Try it | Copy the data exactly from the line that contains "State.starts_of_rest (s.writeEntry_rest p c e b)" through the line that contains "State.slices_of_rest (s.writeEntry_rest p c e b)", keeping both end lines and leaving out everything else.

Records for this task |
-=-=-=-=-
@[simp] theorem State.writeEntry_pending (s : State) (p : Port) (c : Nat) (e : Entry) (b : Bool) : (s.writeEntry p c e b).pending = s.pending := State.pending_of_rest (s.writeEntry_rest p c e b)
@[simp] theorem State.writeEntry_variant (s : State) (p : Port) (c : Nat) (e : Entry) (b : Bool) : (s.writeEntry p c e b).variant = s.variant := State.variant_of_rest (s.writeEntry_rest p c e b)
@[simp] theorem State.writeEntry_stepping (s : State) (p : Port) (c : Nat) (e : Entry) (b : Bool) : (s.writeEntry p c e b).stepping = s.stepping := State.stepping_of_rest (s.writeEntry_rest p c e b)
@[simp] theorem State.writeEntry_time (s : State) (p : Port) (c : Nat) (e : Entry) (b : Bool) : (s.writeEntry p c e b).time = s.time := State.time_of_rest (s.writeEntry_rest p c e b)
@[simp] theorem State.writeEntry_devTime (s : State) (p : Port) (c : Nat) (e : Entry) (b : Bool) : (s.writeEntry p c e b).devTime = s.devTime := State.devTime_of_rest (s.writeEntry_rest p c e b)
@[simp] theorem State.writeEntry_free (s : State) (p : Port) (c : Nat) (e : Entry) (b : Bool) : (s.writeEntry p c e b).free = s.free := State.free_of_rest (s.writeEntry_rest p c e b)
@[simp] theorem State.writeEntry_mem (s : State) (p : Port) (c : Nat) (e : Entry) (b : Bool) : (s.writeEntry p c e b).mem = s.mem := State.mem_of_rest (s.writeEntry_rest p c e b)
@[simp] theorem State.writeEntry_gather (s : State) (p : Port) (c : Nat) (e : Entry) (b : Bool) : (s.writeEntry p c e b).gather = s.gather := State.gather_of_rest (s.writeEntry_rest p c e b)
@[simp] theorem State.writeEntry_mbx (s : State) (p : Port) (c : Nat) (e : Entry) (b : Bool) : (s.writeEntry p c e b).mbx = s.mbx := State.mbx_of_rest (s.writeEntry_rest p c e b)
@[simp] theorem State.writeEntry_waits (s : State) (p : Port) (c : Nat) (e : Entry) (b : Bool) : (s.writeEntry p c e b).waits = s.waits := State.waits_of_rest (s.writeEntry_rest p c e b)
@[simp] theorem State.writeEntry_power (s : State) (p : Port) (c : Nat) (e : Entry) (b : Bool) : (s.writeEntry p c e b).power = s.power := State.power_of_rest (s.writeEntry_rest p c e b)
@[simp] theorem State.writeEntry_boot (s : State) (p : Port) (c : Nat) (e : Entry) (b : Bool) : (s.writeEntry p c e b).boot = s.boot := State.boot_of_rest (s.writeEntry_rest p c e b)
@[simp] theorem State.writeEntry_pins (s : State) (p : Port) (c : Nat) (e : Entry) (b : Bool) : (s.writeEntry p c e b).pins = s.pins := State.pins_of_rest (s.writeEntry_rest p c e b)
@[simp] theorem State.writeEntry_straps (s : State) (p : Port) (c : Nat) (e : Entry) (b : Bool) : (s.writeEntry p c e b).straps = s.straps := State.straps_of_rest (s.writeEntry_rest p c e b)
@[simp] theorem State.writeEntry_mirror (s : State) (p : Port) (c : Nat) (e : Entry) (b : Bool) : (s.writeEntry p c e b).mirror = s.mirror := State.mirror_of_rest (s.writeEntry_rest p c e b)
@[simp] theorem State.writeEntry_cfg (s : State) (p : Port) (c : Nat) (e : Entry) (b : Bool) : (s.writeEntry p c e b).cfg = s.cfg := State.cfg_of_rest (s.writeEntry_rest p c e b)
@[simp] theorem State.writeEntry_timeSets (s : State) (p : Port) (c : Nat) (e : Entry) (b : Bool) : (s.writeEntry p c e b).timeSets = s.timeSets := State.timeSets_of_rest (s.writeEntry_rest p c e b)
@[simp] theorem State.writeEntry_eth (s : State) (p : Port) (c : Nat) (e : Entry) (b : Bool) : (s.writeEntry p c e b).eth = s.eth := State.eth_of_rest (s.writeEntry_rest p c e b)
@[simp] theorem State.writeEntry_eng (s : State) (p : Port) (c : Nat) (e : Entry) (b : Bool) : (s.writeEntry p c e b).eng = s.eng := State.eng_of_rest (s.writeEntry_rest p c e b)
@[simp] theorem State.writeEntry_msgQueue (s : State) (p : Port) (c : Nat) (e : Entry) (b : Bool) : (s.writeEntry p c e b).msgQueue = s.msgQueue := State.msgQueue_of_rest (s.writeEntry_rest p c e b)
@[simp] theorem State.writeEntry_mbxQueue (s : State) (p : Port) (c : Nat) (e : Entry) (b : Bool) : (s.writeEntry p c e b).mbxQueue = s.mbxQueue := State.mbxQueue_of_rest (s.writeEntry_rest p c e b)
@[simp] theorem State.writeEntry_lateSeqs (s : State) (p : Port) (c : Nat) (e : Entry) (b : Bool) : (s.writeEntry p c e b).lateSeqs = s.lateSeqs := State.lateSeqs_of_rest (s.writeEntry_rest p c e b)
@[simp] theorem State.writeEntry_orders (s : State) (p : Port) (c : Nat) (e : Entry) (b : Bool) : (s.writeEntry p c e b).orders = s.orders := State.orders_of_rest (s.writeEntry_rest p c e b)
@[simp] theorem State.writeEntry_f0 (s : State) (p : Port) (c : Nat) (e : Entry) (b : Bool) : (s.writeEntry p c e b).f0 = s.f0 := State.f0_of_rest (s.writeEntry_rest p c e b)
@[simp] theorem State.writeEntry_f1 (s : State) (p : Port) (c : Nat) (e : Entry) (b : Bool) : (s.writeEntry p c e b).f1 = s.f1 := State.f1_of_rest (s.writeEntry_rest p c e b)
@[simp] theorem State.writeEntry_points (s : State) (p : Port) (c : Nat) (e : Entry) (b : Bool) : (s.writeEntry p c e b).points = s.points := State.points_of_rest (s.writeEntry_rest p c e b)
@[simp] theorem State.writeEntry_prove (s : State) (p : Port) (c : Nat) (e : Entry) (b : Bool) : (s.writeEntry p c e b).prove = s.prove := State.prove_of_rest (s.writeEntry_rest p c e b)
@[simp] theorem State.writeEntry_limits (s : State) (p : Port) (c : Nat) (e : Entry) (b : Bool) : (s.writeEntry p c e b).limits = s.limits := State.limits_of_rest (s.writeEntry_rest p c e b)
@[simp] theorem State.writeEntry_disp (s : State) (p : Port) (c : Nat) (e : Entry) (b : Bool) : (s.writeEntry p c e b).disp = s.disp := State.disp_of_rest (s.writeEntry_rest p c e b)
@[simp] theorem State.writeEntry_ledger (s : State) (p : Port) (c : Nat) (e : Entry) (b : Bool) : (s.writeEntry p c e b).ledger = s.ledger := State.ledger_of_rest (s.writeEntry_rest p c e b)
@[simp] theorem State.writeEntry_starts (s : State) (p : Port) (c : Nat) (e : Entry) (b : Bool) : (s.writeEntry p c e b).starts = s.starts := State.starts_of_rest (s.writeEntry_rest p c e b)
@[simp] theorem State.writeEntry_slices (s : State) (p : Port) (c : Nat) (e : Entry) (b : Bool) : (s.writeEntry p c e b).slices = s.slices := State.slices_of_rest (s.writeEntry_rest p c e b)
@[simp] theorem State.writeEntry_switches (s : State) (p : Port) (c : Nat) (e : Entry) (b : Bool) : (s.writeEntry p c e b).switches = s.switches := State.switches_of_rest (s.writeEntry_rest p c e b)
@[simp] theorem State.writeEntry_gov (s : State) (p : Port) (c : Nat) (e : Entry) (b : Bool) : (s.writeEntry p c e b).gov = s.gov := State.gov_of_rest (s.writeEntry_rest p c e b)
@[simp] theorem State.writeEntry_stops (s : State) (p : Port) (c : Nat) (e : Entry) (b : Bool) : (s.writeEntry p c e b).stops = s.stops := State.stops_of_rest (s.writeEntry_rest p c e b)
@[simp] theorem State.writeEntry_serac (s : State) (p : Port) (c : Nat) (e : Entry) (b : Bool) : (s.writeEntry p c e b).serac = s.serac := State.serac_of_rest (s.writeEntry_rest p c e b)
@[simp] theorem State.writeEntry_ky (s : State) (p : Port) (c : Nat) (e : Entry) (b : Bool) : (s.writeEntry p c e b).ky = s.ky := State.ky_of_rest (s.writeEntry_rest p c e b)
@[simp] theorem State.writeEntry_reader (s : State) (p : Port) (c : Nat) (e : Entry) (b : Bool) : (s.writeEntry p c e b).reader = s.reader := State.reader_of_rest (s.writeEntry_rest p c e b)
@[simp] theorem State.writeEntry_rime (s : State) (p : Port) (c : Nat) (e : Entry) (b : Bool) : (s.writeEntry p c e b).rime = s.rime := State.rime_of_rest (s.writeEntry_rest p c e b)
@[simp] theorem State.writeEntry_upd (s : State) (p : Port) (c : Nat) (e : Entry) (b : Bool) : (s.writeEntry p c e b).upd = s.upd := State.upd_of_rest (s.writeEntry_rest p c e b)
-=-=-=-=-
Answer box |
@[simp] theorem State.writeEntry_starts (s : State) (p : Port) (c : Nat) (e : Entry) (b : Bool) : (s.writeEntry p c e b).starts = s.starts := State.starts_of_rest (s.writeEntry_rest p c e b)
@[simp] theorem State.writeEntry_slices (s : State) (p : Port) (c : Nat) (e : Entry) (b : Bool) : (s.writeEntry p c e b).slices = s.slices := State.slices_of_rest (s.writeEntry_rest p c e b)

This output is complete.